Именно в это время я познакомился с рядом замечательных поэтов, которых называл, говоря о Крониде (А. К. Толстой, Тютчев, Хайям, Уитмен, Лорка). Добавлю в этот список Верхарна.
Тогда же, к своему удивлению и радости, я открыл двух «порядочных» советских писателей – Тынянова и Паустовского. Пишу «к удивлению», потому что с детства находился под влиянием предубеждения, что «порядочность» и «современный советский писатель» – понятия несовместимые. Ну, Тынянов-то был не совсем современный, так что удивляться оставалось только нашему современнику Паустовскому. Его мне порекомендовал кто-то из старших факультетских туристов, и он восхитил меня любовью к природе и путешествиям, и главное – отказом от дежурной лжи: в то время трудно было назвать писателя, который не отдал бы ей обязательной дани.
Замечу, что, исходя из представлений о лживости советской литературы, я полностью исключал из неё писателей гонимых, как Зощенко и Ахматова, – я как бы не считал их советскими писателями. Странно, и я не могу найти этому объяснения, но как раз их произведений я не пытался разыскать и прочесть.
Зато я начал интересоваться Гумилёвым, и был в этом отношении не одинок – Гумилёв становился культовым поэтом на мехмате. Вдруг вокруг стали появляться его стихи. Как ни странно, но его сборники сохранились в Ленинской библиотеке, и я был среди тех, кто их переписывал. Многие из них легко заучивались наизусть. Меня больше всего восхитил «Дракон»:
Из-за синих волн океана
Красный бык приподнял рога,
И бежали лани тумана
Под скалистые берега.
До чего прекрасные стихи! Стихи Гумилёва мы переписывали друг у друга, можно сказать, что это было предвестие самиздата.
Другим полулегальным поэтом стал для меня Волошин. Им я обязан Крониду, который будучи крымчанином, хорошо знал и пропагандировал Волошина, имел в списках его стихи и поэмы, а я, да и другие у него переписывали. Впрочем, в то время его популярность на мехмате была значительно меньшей, чем у Гумилёва.
Театры, кино, музеи
В этом месте сам Бог велит немного рассказать о других видах искусств. Немного – потому что они занимали среди моих интересов гораздо меньшее место.
Музыка сразу отпадает, к нынешнему моему сожалению.

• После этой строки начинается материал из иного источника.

-- ==== Sys2Proof/Machine/Regs.lean ====
section
/-! DEFINITION. The register tables of the spec as data (the register sections of files 02 to 17): for every
register of every block its offset, and for every field its bits, access type (R8), reset value, and the range its
row states; and one name for each field, spelled as the spec spells it. The enable check of R60 reads the ranges. -/

namespace Sys2Proof.Machine

/-- The access types of R8. -/
inductive Acc where
  | rw | ro | wo | w1c | w1s | rc | lk | st
  deriving DecidableEq, Repr

/-- One field of a register: bits `hi:lo`, access type, reset value; whether zero is meaningless (R67), and the
least and greatest value of its stated range (R63). Only LK and ST fields carry a range. -/
structure Fld where
  hi : Nat
  lo : Nat
  acc : Acc
  rst : Nat := 0
  zeroBad : Bool := false
  least : Nat := 0
  most : Nat := 0xFFFFFFFFFFFFFFFF
  deriving DecidableEq, Repr

/-- One register, or `cnt` like registers eight bytes apart. `only0` marks a register that instance 0 alone has. -/
structure Row where
  off : Nat
  cnt : Nat := 1
  only0 : Bool := false
  flds : List Fld
  deriving DecidableEq, Repr

/-- The name of a field: its block, its register's offset and its bits. -/
structure FRef where
  blk : Nat
  off : Nat
  hi : Nat
  lo : Nat
  deriving DecidableEq, Repr

/-- The same field of the register `i` places further on (an array of registers eight bytes apart). -/
def FRef.nth (r : FRef) (i : Nat) : FRef := { r with off := r.off + 8 * i }

/-- The registers of CAMP. -/
def rowsCAMP : List Row :=
  [
   -- CAMP_RST_CAUSE
   ⟨0x200, 1, false, [⟨63, 32, .ro, 0, false, 0, 0xFFFFFFFFFFFFFFFF⟩, ⟨5, 5, .w1c, 0, false, 0, 0xFFFFFFFFFFFFFFFF⟩, ⟨4, 4, .w1c, 0, false, 0, 0xFFFFFFFFFFFFFFFF⟩, ⟨3, 3, .w1c, 0, false, 0, 0xFFFFFFFFFFFFFFFF⟩, ⟨2, 2, .w1c, 0, false, 0, 0xFFFFFFFFFFFFFFFF⟩, ⟨1, 1, .w1c, 1, false, 0, 0xFFFFFFFFFFFFFFFF⟩]⟩,
   -- CAMP_WRST
   ⟨0x208, 1, false, [⟨15, 0, .wo, 0, false, 0, 0xFFFFFFFFFFFFFFFF⟩]⟩,
   -- CAMP_STRAP
   ⟨0x210, 1, false, [⟨1, 1, .ro, 0, false, 0, 0xFFFFFFFFFFFFFFFF⟩, ⟨0, 0, .ro, 0, false, 0, 0xFFFFFFFFFFFFFFFF⟩]⟩,
   -- CAMP_PLL
   ⟨0x218, 1, false, [⟨48, 32, .ro, 0, false, 0, 0xFFFFFFFFFFFFFFFF⟩, ⟨16, 0, .ro, 0, false, 0, 0xFFFFFFFFFFFFFFFF⟩]⟩,
   -- CAMP_DOM_SEL
   ⟨0x220, 1, false, [⟨6, 0, .rw, 0, false, 0, 0xFFFFFFFFFFFFFFFF⟩]⟩,
   -- CAMP_DOM
   ⟨0x228, 1, false, [⟨14, 12, .ro, 0, false, 0, 0xFFFFFFFFFFFFFFFF⟩, ⟨11, 11, .ro, 0, false, 0, 0xFFFFFFFFFFFFFFFF⟩, ⟨10, 8, .ro, 0, false, 0, 0xFFFFFFFFFFFFFFFF⟩, ⟨6, 4, .ro, 0, false, 0, 0xFFFFFFFFFFFFFFFF⟩, ⟨2, 0, .rw, 0, false, 0, 0xFFFFFFFFFFFFFFFF⟩]⟩,
   -- CAMP_SAVE
   ⟨0x230, 1, false, [⟨31, 0, .rw, 0, false, 0, 0xFFFFFFFFFFFFFFFF⟩]⟩,
   -- CAMP_PS
   ⟨0x238, 1, false, [⟨63, 32, .rc, 0, false, 0, 0xFFFFFFFFFFFFFFFF⟩, ⟨12, 12, .ro, 0, false, 0, 0xFFFFFFFFFFFFFFFF⟩, ⟨9, 8, .ro, 0, false, 0, 0xFFFFFFFFFFFFFFFF⟩, ⟨1, 0, .rw, 0, false, 0, 0xFFFFFFFFFFFFFFFF⟩]⟩,
   -- CAMP_PFAIL_CFG
   ⟨0x248, 1, false, [⟨8, 8, .rw, 1, false, 0, 0xFFFFFFFFFFFFFFFF⟩, ⟨7, 0, .rw, 0xa, false, 0, 0xFFFFFFFFFFFFFFFF⟩]⟩,
   -- CAMP_PFAIL_REC
   ⟨0x250, 1, false, [⟨63, 48, .rc, 0, false, 0, 0xFFFFFFFFFFFFFFFF⟩, ⟨47, 32, .ro, 0, false, 0, 0xFFFFFFFFFFFFFFFF⟩, ⟨31, 0, .ro, 0, false, 0, 0xFFFFFFFFFFFFFFFF⟩]⟩,
   -- CAMP_PFAIL_NS
   ⟨0x258, 1, false, [⟨63, 0, .ro, 0, false, 0, 0xFFFFFFFFFFFFFFFF⟩]⟩
  ]

/-- The registers of ANCHOR. -/
def rowsANCHOR : List Row :=
  [
   -- ANC_BOOT
   ⟨0x200, 1, false, [⟨63, 32, .ro, 0, false, 0, 0xFFFFFFFFFFFFFFFF⟩, ⟨22, 20, .ro, 0, false, 0, 0xFFFFFFFFFFFFFFFF⟩, ⟨17, 16, .ro, 0, false, 0, 0xFFFFFFFFFFFFFFFF⟩, ⟨11, 8, .ro, 0, false, 0, 0xFFFFFFFFFFFFFFFF⟩, ⟨0, 0, .ro, 0, false, 0, 0xFFFFFFFFFFFFFFFF⟩]⟩,
   -- ANC_MEAS_SEL
   ⟨0x208, 1, false, [⟨6, 4, .rw, 0, false, 0, 0xFFFFFFFFFFFFFFFF⟩, ⟨3, 0, .rw, 0, false, 0, 0xFFFFFFFFFFFFFFFF⟩]⟩,
   -- ANC_MEAS
   ⟨0x210, 1, false, [⟨63, 0, .ro, 0, false, 0, 0xFFFFFFFFFFFFFFFF⟩]⟩,
   -- ANC_FUSE_SEL
   ⟨0x218, 1, false, [⟨5, 0, .rw, 0, false, 0, 0xFFFFFFFFFFFFFFFF⟩]⟩,
   -- ANC_FUSE
   ⟨0x220, 1, false, [⟨63, 0, .ro, 0, false, 0, 0xFFFFFFFFFFFFFFFF⟩]⟩,
   -- ANC_REQ
   ⟨0x228, 1, false, [⟨39, 0, .rw, 0, false, 0, 0xFFFFFFFFFFFFFFFF⟩]⟩,
   -- ANC_REQ_CTRL
   ⟨0x230, 1, false, [⟨63, 63, .wo, 0, false, 0, 0xFFFFFFFFFFFFFFFF⟩, ⟨62, 62, .ro, 0, false, 0, 0xFFFFFFFFFFFFFFFF⟩, ⟨55, 48, .ro, 0, false, 0, 0xFFFFFFFFFFFFFFFF⟩, ⟨7, 0, .rw, 0, false, 0, 0xFFFFFFFFFFFFFFFF⟩]⟩,
   -- ANC_KEK
   ⟨0x238, 1, false, [⟨63, 8, .ro, 0, false, 0, 0xFFFFFFFFFFFFFFFF⟩, ⟨0, 0, .ro, 0, false, 0, 0xFFFFFFFFFFFFFFFF⟩]⟩,
   -- ANC_SIGNS
   ⟨0x240, 1, false, [⟨63, 32, .rc, 0, false, 0, 0xFFFFFFFFFFFFFFFF⟩, ⟨31, 0, .rc, 0, false, 0, 0xFFFFFFFFFFFFFFFF⟩]⟩
  ]

/-- The registers of WARDEN. -/
def rowsWARDEN : List Row :=
  [
   -- WDN_CORE_CTRL
   ⟨0x200, 1, false, [⟨3, 0, .rw, 0, false, 0, 0xFFFFFFFFFFFFFFFF⟩]⟩,
   -- WDN_PATH_POLICY
   ⟨0x208, 1, false, [⟨28, 0, .rw, 0, false, 0, 0xFFFFFFFFFFFFFFFF⟩]⟩,
   -- WDN_EVR_HEAD
   ⟨0x210, 1, false, [⟨11, 0, .ro, 0, false, 0, 0xFFFFFFFFFFFFFFFF⟩]⟩,
   -- WDN_EVR_TAIL
   ⟨0x218, 1, false, [⟨11, 0, .rw, 0, false, 0, 0xFFFFFFFFFFFFFFFF⟩]⟩,
   -- WDN_EVR_LOST
   ⟨0x220, 1, false, [⟨31, 0, .rc, 0, false, 0, 0xFFFFFFFFFFFFFFFF⟩]⟩,
   -- WDN_MBOX
   ⟨0x228, 1, false, [⟨63, 0, .rw, 0, false, 0, 0xFFFFFFFFFFFFFFFF⟩]⟩,
   -- WDN_WDOG
   ⟨0x230, 1, false, [⟨16, 16, .wo, 0, false, 0, 0xFFFFFFFFFFFFFFFF⟩, ⟨15, 0, .rw, 0, false, 0, 0xFFFFFFFFFFFFFFFF⟩]⟩
  ]

/-- The registers of SPOTTER. -/
def rowsSPOTTER : List Row :=
  [
   -- SPT_CFG
   ⟨0x200, 1, false, [⟨16, 16, .lk, 0, false, 0, 1⟩, ⟨13, 8, .lk, 0x32, true, 1, 50⟩, ⟨2, 0, .lk, 5, true, 1, 5⟩]⟩,
   -- SPT_REACT
   ⟨0x208, 1, false, [⟨63, 0, .rw, 0x2a400418, false, 0, 0xFFFFFFFFFFFFFFFF⟩]⟩,
   -- SPT_LAST
   ⟨0x210, 1, false, [⟨63, 56, .ro, 0, false, 0, 0xFFFFFFFFFFFFFFFF⟩, ⟨55, 48, .ro, 0, false, 0, 0xFFFFFFFFFFFFFFFF⟩, ⟨47, 40, .ro, 0, false, 0, 0xFFFFFFFFFFFFFFFF⟩, ⟨39, 32, .ro, 0, false, 0, 0xFFFFFFFFFFFFFFFF⟩, ⟨31, 0, .ro, 0, false, 0, 0xFFFFFFFFFFFFFFFF⟩]⟩,
   -- SPT_LAST_NS
   ⟨0x218, 1, false, [⟨63, 0, .ro, 0, false, 0, 0xFFFFFFFFFFFFFFFF⟩]⟩,
   -- SPT_FAULTS
   ⟨0x220, 1, false, [⟨63, 32, .rc, 0, false, 0, 0xFFFFFFFFFFFFFFFF⟩, ⟨31, 0, .rc, 0, false, 0, 0xFFFFFFFFFFFFFFFF⟩]⟩,
   -- SPT_SAFE
   ⟨0x228, 1, false, [⟨28, 0, .ro, 0, false, 0, 0xFFFFFFFFFFFFFFFF⟩]⟩,
   -- SPT_ST_CTRL
   ⟨0x230, 1, false, [⟨63, 63, .w1s, 0, false, 0, 0xFFFFFFFFFFFFFFFF⟩]⟩,
   -- SPT_ST_STAT
   ⟨0x238, 1, false, [⟨63, 32, .rc, 0, false, 0, 0xFFFFFFFFFFFFFFFF⟩, ⟨31, 16, .ro, 0, false, 0, 0xFFFFFFFFFFFFFFFF⟩, ⟨15, 0, .ro, 0, false, 0, 0xFFFFFFFFFFFFFFFF⟩]⟩,
   -- SPT_INJECT
   ⟨0x240, 1, false, [⟨63, 63, .wo, 0, false, 0, 0xFFFFFFFFFFFFFFFF⟩, ⟨15, 8, .rw, 0, false, 0, 0xFFFFFFFFFFFFFFFF⟩, ⟨7, 0, .rw, 0, false, 0, 0xFFFFFFFFFFFFFFFF⟩]⟩
  ]

/-- The registers of CAIRN. -/
def rowsCAIRN : List Row :=
  [
   -- CRN_CFG
   ⟨0x200, 1, false, [⟨1, 1, .lk, 0, false, 0, 1⟩, ⟨0, 0, .rw, 0, false, 0, 0xFFFFFFFFFFFFFFFF⟩]⟩,
   -- CRN_BASE
   ⟨0x208, 1, false, [⟨63, 0, .rw, 0, false, 0, 0xFFFFFFFFFFFFFFFF⟩]⟩,
   -- CRN_PERIOD
   ⟨0x210, 1, false, [⟨31, 0, .rw, 0x3e8, false, 0, 0xFFFFFFFFFFFFFFFF⟩]⟩,
   -- CRN_CTRL
   ⟨0x218, 1, false, [⟨63, 63, .wo, 0, false, 0, 0xFFFFFFFFFFFFFFFF⟩, ⟨62, 62, .ro, 0, false, 0, 0xFFFFFFFFFFFFFFFF⟩, ⟨57, 56, .rw, 0, false, 0, 0xFFFFFFFFFFFFFFFF⟩, ⟨55, 48, .ro, 0, false, 0, 0xFFFFFFFFFFFFFFFF⟩]⟩,
   -- CRN_RING
   ⟨0x220, 1, false, [⟨39, 12, .lk, 0, true, 0, 268435455⟩, ⟨6, 0, .lk, 8, true, 2, 64⟩]⟩,
   -- CRN_RING_IDX
   ⟨0x228, 1, false, [⟨22, 16, .ro, 0, false, 0, 0xFFFFFFFFFFFFFFFF⟩, ⟨6, 0, .rw, 0, false, 0, 0xFFFFFFFFFFFFFFFF⟩]⟩,
   -- CRN_LAST
   ⟨0x230, 1, false, [⟨63, 0, .ro, 0, false, 0, 0xFFFFFFFFFFFFFFFF⟩]⟩,
   -- CRN_STAT
   ⟨0x238, 1, false, [⟨63, 32, .rc, 0, false, 0, 0xFFFFFFFFFFFFFFFF⟩, ⟨31, 0, .rc, 0, false, 0, 0xFFFFFFFFFFFFFFFF⟩]⟩,
   -- CRN_SEQ
   ⟨0x240, 1, false, [⟨31, 0, .ro, 0, false, 0, 0xFFFFFFFFFFFFFFFF⟩]⟩
  ]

В театры я ходил маловато. Может, по разу-другому побывал в основных. Можно сказать, завсегдатаем был только в двух: кукольном Образцова, который очень любил и где смотрел почти всё, и в Театре сатиры, который тоже ценил. Были там замечательные вещи, талантливо поставленные, например «Тень» Шварца. Да, чуть не забыл: несколько раз с удовольствием побывал в Цыганском театре «Ромэн», где понравилось такое цыганское воодушевление актёров: как они после спектакля бросали в зрительный зал розы, а публика в восторге аплодировала.
А вот опера и балет были не для меня. Однажды Ира Кристи, девочка несколькими курсами младше меня, с которой мы подружились, повела меня на «Кармен» в Большой театр, где её отец был едва ли не главным режиссёром. И я высокомерно смотрел на сцену, прокручивая в уме толстовско-писаревские глупости: «Чего это они поют, когда нужно говорить, так в жизни не бывает» и тому подобное. В общем, не в коня корм.
Совсем другое дело кино. Не буду говорить о фильмах стандартного репертуара, лёгкий доступ к которым обеспечивал кинозал университета. Советских фильмов того времени смотреть практически не стоило – разве что «Войну и мир» Бондарчука и «Сорок первый» Чухрая, а вершиной гражданской смелости считалась «Карнавальная ночь» Но всё чаще появлялись итальянские и французские фильмы, которые в то время были единственными доступными западными, а тем самым – отдушиной в моём репертуаре. (Несколькими годами позже такую роль стали играть и польские, начиная с «Канала»). Итальянскими фильмами я бредил с самого детства. Первым из них были «Похитители велосипедов», увиденные в школьные годы, потом пересмотрел всё, что мог, из неореализма – благо, они неплохо были представлены в советском прокате.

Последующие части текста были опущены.